How to write your own compiler and executor for mathematical expressions

Let’s talk about infix, prefix and postfix notations, abstract syntax trees, and how to convert a human-readable expression into a computer-digestible form.

Sometimes we need our programs to be able to run simple mathematical expressions entered by a user. E.g., it can be an arithmetical expression in a command-line calculator, an expression to process a result of analytical device measurements, or it can be an expression to calculate scores for a player in a videogame. Languages for such expressions are sometimes called scripting languages or domain-specific languages.

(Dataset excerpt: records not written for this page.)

-- ==== Sys2Proof/Machine/Recovery.lean ====
section
/-! DEFINITION. Compute-side resets, hang recovery, crash dumps, heartbeats, and resets of the
fabric of an I/O die (R26, R228, R259, R453 to R462, R471 to R475). -/

namespace Sys2Proof.Machine

/-! ## The persistent record (R469) -/

/-- Change the persistent record; it is committed with the log of the frame (R468). -/
def State.persist (s : State) (f : Persist → Persist) : State :=
  { s with flash := { s.flash with persist := f s.flash.persist }, rcv := { s.rcv with persistDirty := true } }

def State.alertOn (s : State) : State := { s with board := { s.board with alert := true } }

/-- A start fails (R466): compute stays stopped. -/
def State.startFail (s : State) (code : Nat) : State :=
  let s1 := (s.persist fun p => { p with startResult := BitVec.ofNat 8 code }).alertOn
  { s1 with mail := { s1.mail with ready := false } }

/-! ## SPDM connections that a reset ends (R420) -/

def trIndex : Transport → Nat
  | .mctp => 0
  | .doe => 1

def Nego.none_ : Nego := { version := false, caps := false, algs := false, session := false }

/-- End the sessions of transports, with their connections and co-signatures. -/
def Security.endSessions (k : Security) (f : Transport → Bool) : Security :=
  { k with
    sessions := k.sessions.filter fun x => !f x.tr
    nego := [if f .mctp then Nego.none_ else k.nego.getD 0 Nego.none_, if f .doe then Nego.none_ else k.nego.getD 1 Nego.none_]
    cosigs := k.cosigs.filter fun x => !f x.conn.tr }

/-- The security controller is reset or reloaded: sessions end, and it is unavailable until it
serves again. -/
def State.resetSec (s : State) : State :=
  { s with
    sec := { s.sec.endSessions (fun _ => true) with paused := true, nonce := none, token := [], chunks := [], chunkSeq := 0, drbg := resetSecurity.drbg }
    rcv := { s.rcv with secHeld := true, fails := setAt s.rcv.fails 2 0 } }

/-! ## The compute side (R228, R233, R259, R453) -/

/-- One context as `CTX_CLOSE` would leave it; its generation advances even when it is Closed. -/
def State.killContext (s : State) (x : Nat × Nat) : State :=
  if (s.ctx x.1 x.2).st = .closed then s.advanceCtx x.1 x.2
  else (s.beginTeardown x.1 x.2).endTeardown x.1 x.2

def allContexts : List (Nat × Nat) := (List.range 8).flatMap fun p => (List.range 16).map fun c => (p, c)

/-- Every granule but those of the crash dump becomes pending (R189). -/
def State.pendAll (s : State) : State :=
  let l := s.mem.granules.map fun x =>
    if s.inDump (x.1 * granuleSize) then x else (x.1, ({ x.2 with scrub := .pending } : Granule))
  { s with mem := { s.mem with granules := l.filter fun x => x.2 != { owner := .free, scrub := .pending } } }

/-- What the dispatcher, the engines and the command processor held. -/
def State.dropWork (s : State) : State :=
  { s with
    disp := resetDisp
    coll := { s.coll with batches := [], panUsed := List.replicate 4 0, panQueue := List.replicate 4 [] }
    config := { s.config with swap := none, writes := [], counters := [] }
    upd := { s.upd with
      activation := s.upd.activation.map fun (a : Activation) => { a with slot := none }
      staging := s.upd.staging.map fun (a : Staging) => { a with slot := none } } }

/-- Regions reset at once, or wait while the gate is closed (R460). -/
def State.resetPresent (s : State) : State :=
  let m : BitVec 8 := (presentRegions s).foldl (fun m g => putBit m g true) 0
  if s.clocksRun then s.resetRegions m else { s with rcv := { s.rcv with regionResets := m } }

/-- A compute-side reset, without its effect on the mailbox. -/
def State.resetCompute (s : State) : State :=
  let s1 := (allContexts.foldl State.killContext s).dropWork
  let s2 := { s1 with
    parts := s1.parts.map fun (k : Part) => { k with pgen := genNext k.pgen, balance := 0, lastRegion := 7, lastCtx := none }
    mail := { s1.mail with ready := false } }
  s2.pendAll.resetPresent

/-- `RESET_GEN` advances (R199). -/
def State.advanceGen (s : State) : State := { s with mail := { s.mail with resetGen := s.mail.resetGen + 1 } }

/-- Mailbox registers and slots at their reset values (R228). -/
def State.clearMailbox (s : State) : State :=
  let m := s.mail
  { s with mail := { resetMail with
    start := m.start, resetGen := m.resetGen, startFrame := m.startFrame, evtLast := m.evtLast, evtCount := m.evtCount } }

/-- The CXL link goes down: IDE streams and the TDI, and the sessions over DOE. -/
def State.dropLink (s : State) : State :=
  { s with
    board := { s.board with cxlUp := false }
    mem := { s.mem with snoop := [] }
    sec := { s.sec.endSessions (fun t => t == .doe) with
      waiting := [], deferred := s.sec.deferred.filter fun x => x.1.tr != .doe, tdi := .configUnlocked, ideIo := { programmed := [], go := [] }, ideSel := { programmed := [], go := [] }
      ideMem := { programmed := [], go := [] } } }

/-- The last start completed, and the command processor serves or can serve again. -/
def State.started (s : State) : Bool :=
  s.board.railsUp && !s.board.coldDue && !s.board.warmDue && s.mail.start != 0 && s.flash.persist.startResult == 0

/-- `HOST_PERST_ASSERT`. -/
def execHostPerstAssert (s : State) : Host.Outcome State Fault Refusal :=
  .next (if s.board.hostPerst then s
    else
      let s1 := if s.mail.ready then s.resetCompute.advanceGen else s
      let s2 := { s1 with board := { s1.board with hostPerst := true }
                          rcv := { s1.rcv with cmdHeld := true, fails := setAt s1.rcv.fails 0 0 } }
      s2.clearMailbox.dropLink)

/-- `HOST_PERST_DEASSERT`: the port trains, and the compute side restarts. -/
def execHostPerstDeassert (flit256 : Bool) (s : State) : Host.Outcome State Fault Refusal :=
  .next (if !s.board.hostPerst then s
    else
      let s1 := { s with board := { s.board with hostPerst := false, cxlUp := s.board.railsUp, flit256 } }
      if s1.started && s1.rcv.hang.isNone then { s1 with mail := { s1.mail with ready := true } } else s1)

/-! ## The crash dump (R471 to R475) -/

/-- A section of a capture; firmware lays it out (free values). -/
def dumpSection (seq k id most : Nat) : BitVec 16 × List Byte :=
  (BitVec.ofNat 16 id, (List.range (Config.dumpLen seq k % (most + 1))).map (Config.dumpByte seq k))

def mib : Nat := 2 ^ 20

/-- The sections of a capture. -/
def State.dumpSections (s : State) (seq : Nat) : List (BitVec 16 × List Byte) :=
  [dumpSection seq 0 1 (64 * mib), dumpSection seq 1 2 (4 * mib), dumpSection seq 2 3 mib]
    ++ (presentRegions s).map (fun g => dumpSection seq (10 + g) 4 (8 * mib))
    ++ (List.range 4).map (fun d => dumpSection seq (20 + d) 5 (16 * mib))
    ++ [dumpSection seq 3 6 mib, dumpSection seq 4 7 (2 * mib), dumpSection seq 5 8 mib]

/-- The capture of a hang recovery. -/
def State.captured (s : State) (gen : BitVec 32) : Dump :=
  let n := s.flash.dumpSeq + 1
  { escalated := false, complete := true, summaryWritten := false, isSummary := false, seq := n
    frame := s.power.frame, resetGen := gen, sections := s.dumpSections n.toNat }

/-- What a summary keeps of a section: of the event entries the last, of the others the first bytes. -/
def summaryPart (x : BitVec 16 × List Byte) : BitVec 16 × List Byte :=
  let most := mib / 4 - 2048
  (x.1, if x.1 = 0x0007 then x.2.drop (x.2.length - most) else x.2.take most)

/-- The summary made of a capture. -/
def Dump.summary (d : Dump) : Dump :=
  { d with isSummary := true
           sections := (d.sections.filter fun x => x.1 ∈ [(0x0002 : BitVec 16), 0x0003, 0x0006, 0x0007]).map summaryPart }

/-- Capture a dump where there is an area for it, and leave its summary to be written. -/
def State.capture (s : State) (gen : BitVec 32) : State :=
  let d := s.captured gen
  { s with
    flash := { s.flash with dumpSeq := d.seq }
    rcv := { s.rcv with dump := if s.dumpNow.isSome then some d else none, summaryDue := some d.summary } }

/-- The sequence of a summary area; an empty one is the older. -/
def dumpAge : Option Dump → Nat
  | some d => d.seq.toNat + 1
  | none => 0

/-- `DUMP_SUMMARY_WRITE`. -/
def execDumpSummaryWrite (s : State) : Host.Outcome State Fault Refusal :=
  .next (match s.rcv.summaryDue with
    | none => s
    | some d =>
      let older := decide (dumpAge s.flash.summaryA ≤ dumpAge s.flash.summaryB)
      { s with
        flash := { s.flash with
          summaryA := if older then some d else s.flash.summaryA
          summaryB := if older then s.flash.summaryB else some d }
        rcv := { s.rcv with
          summaryDue := none
          dump := s.rcv.dump.map fun (x : Dump) => { x with summaryWritten := true } } })

/-- CRC-32C of a list of bytes, as a number. -/
def dumpCrc (l : List Byte) : Nat := crc32c (l.map fun b => b.setWidth 64)

/-- Section descriptors from an offset on. -/
def sectionTable : Nat → List (BitVec 16 × List Byte) → List Byte
  | _, [] => []
  | off, x :: rest =>
    leBytes 4 x.1.toNat ++ leBytes 4 (dumpCrc x.2) ++ leBytes 4 off ++ leBytes 4 x.2.length
      ++ sectionTable (off + x.2.length) rest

A user enters a human-readable expression as a string. The program then has to parse it, convert it into a form understandable by a computer, and then execute it with some data. Unfortunately, expression notations for humans and computers are usually different and require translation.

Infix notation

Let’s start with a simple expression: 1 + 2. It is a mathematical operation that sums two numbers. The + sign is an operator; it shows what action we need to do. 1 and 2 are operands; they are objects what our operation works with. The same is true for logical expressions too, e.g., A or B.

When we use arithmetical or logical expressions, we usually put operators between operands if we assume that humans will read these expressions. It is called “infix notation”: the operator is INside the expression.

It is the expression notation we all have got used to, but it has a couple of disadvantages. First, we need to take care of operation priorities if we have multiple operators in a single expression. E.g., multiplication is stronger than addition. In the expression A + B * C, we calculate B * C first and then add its result to A. If we want to change the order and calculate the sum first, we need to use parentheses (round brackets): (A + B) * C.

Second, infix notation isn’t the best notation if we want to teach a computer to execute mathematical expressions mainly because the order of execution is not the same as reading.

Prefix notation

Prefix notation, also known as Polish notation or normal Polish notation, is when we put the operator before its operands. 1 + 2 becomes + 1 2. A or B becomes or A B. Humans haven’t got used to it, so it might look a bit strange or difficult. It gets even worse if we have expressions with multiple operators, e.g., A and B or C becomes or and A B C.

The basic idea is that we read tokens from the expression one by one. If it’s an operator, then we continue reading until we have enough operands for it and execute it. If we find another operator instead of a literal or a variable name, we need to calculate it first, and its result will be the operand for the previous operator.

With prefix notation, we don’t need to think about priorities anymore because the order of execution is written in the expression itself. A + B * C turns into + A * B C, which means we need to sum A and the result of multiplication of B and C. (A + B) * C turns into * + A B C, which means we need to multiply C and the sum of A and B.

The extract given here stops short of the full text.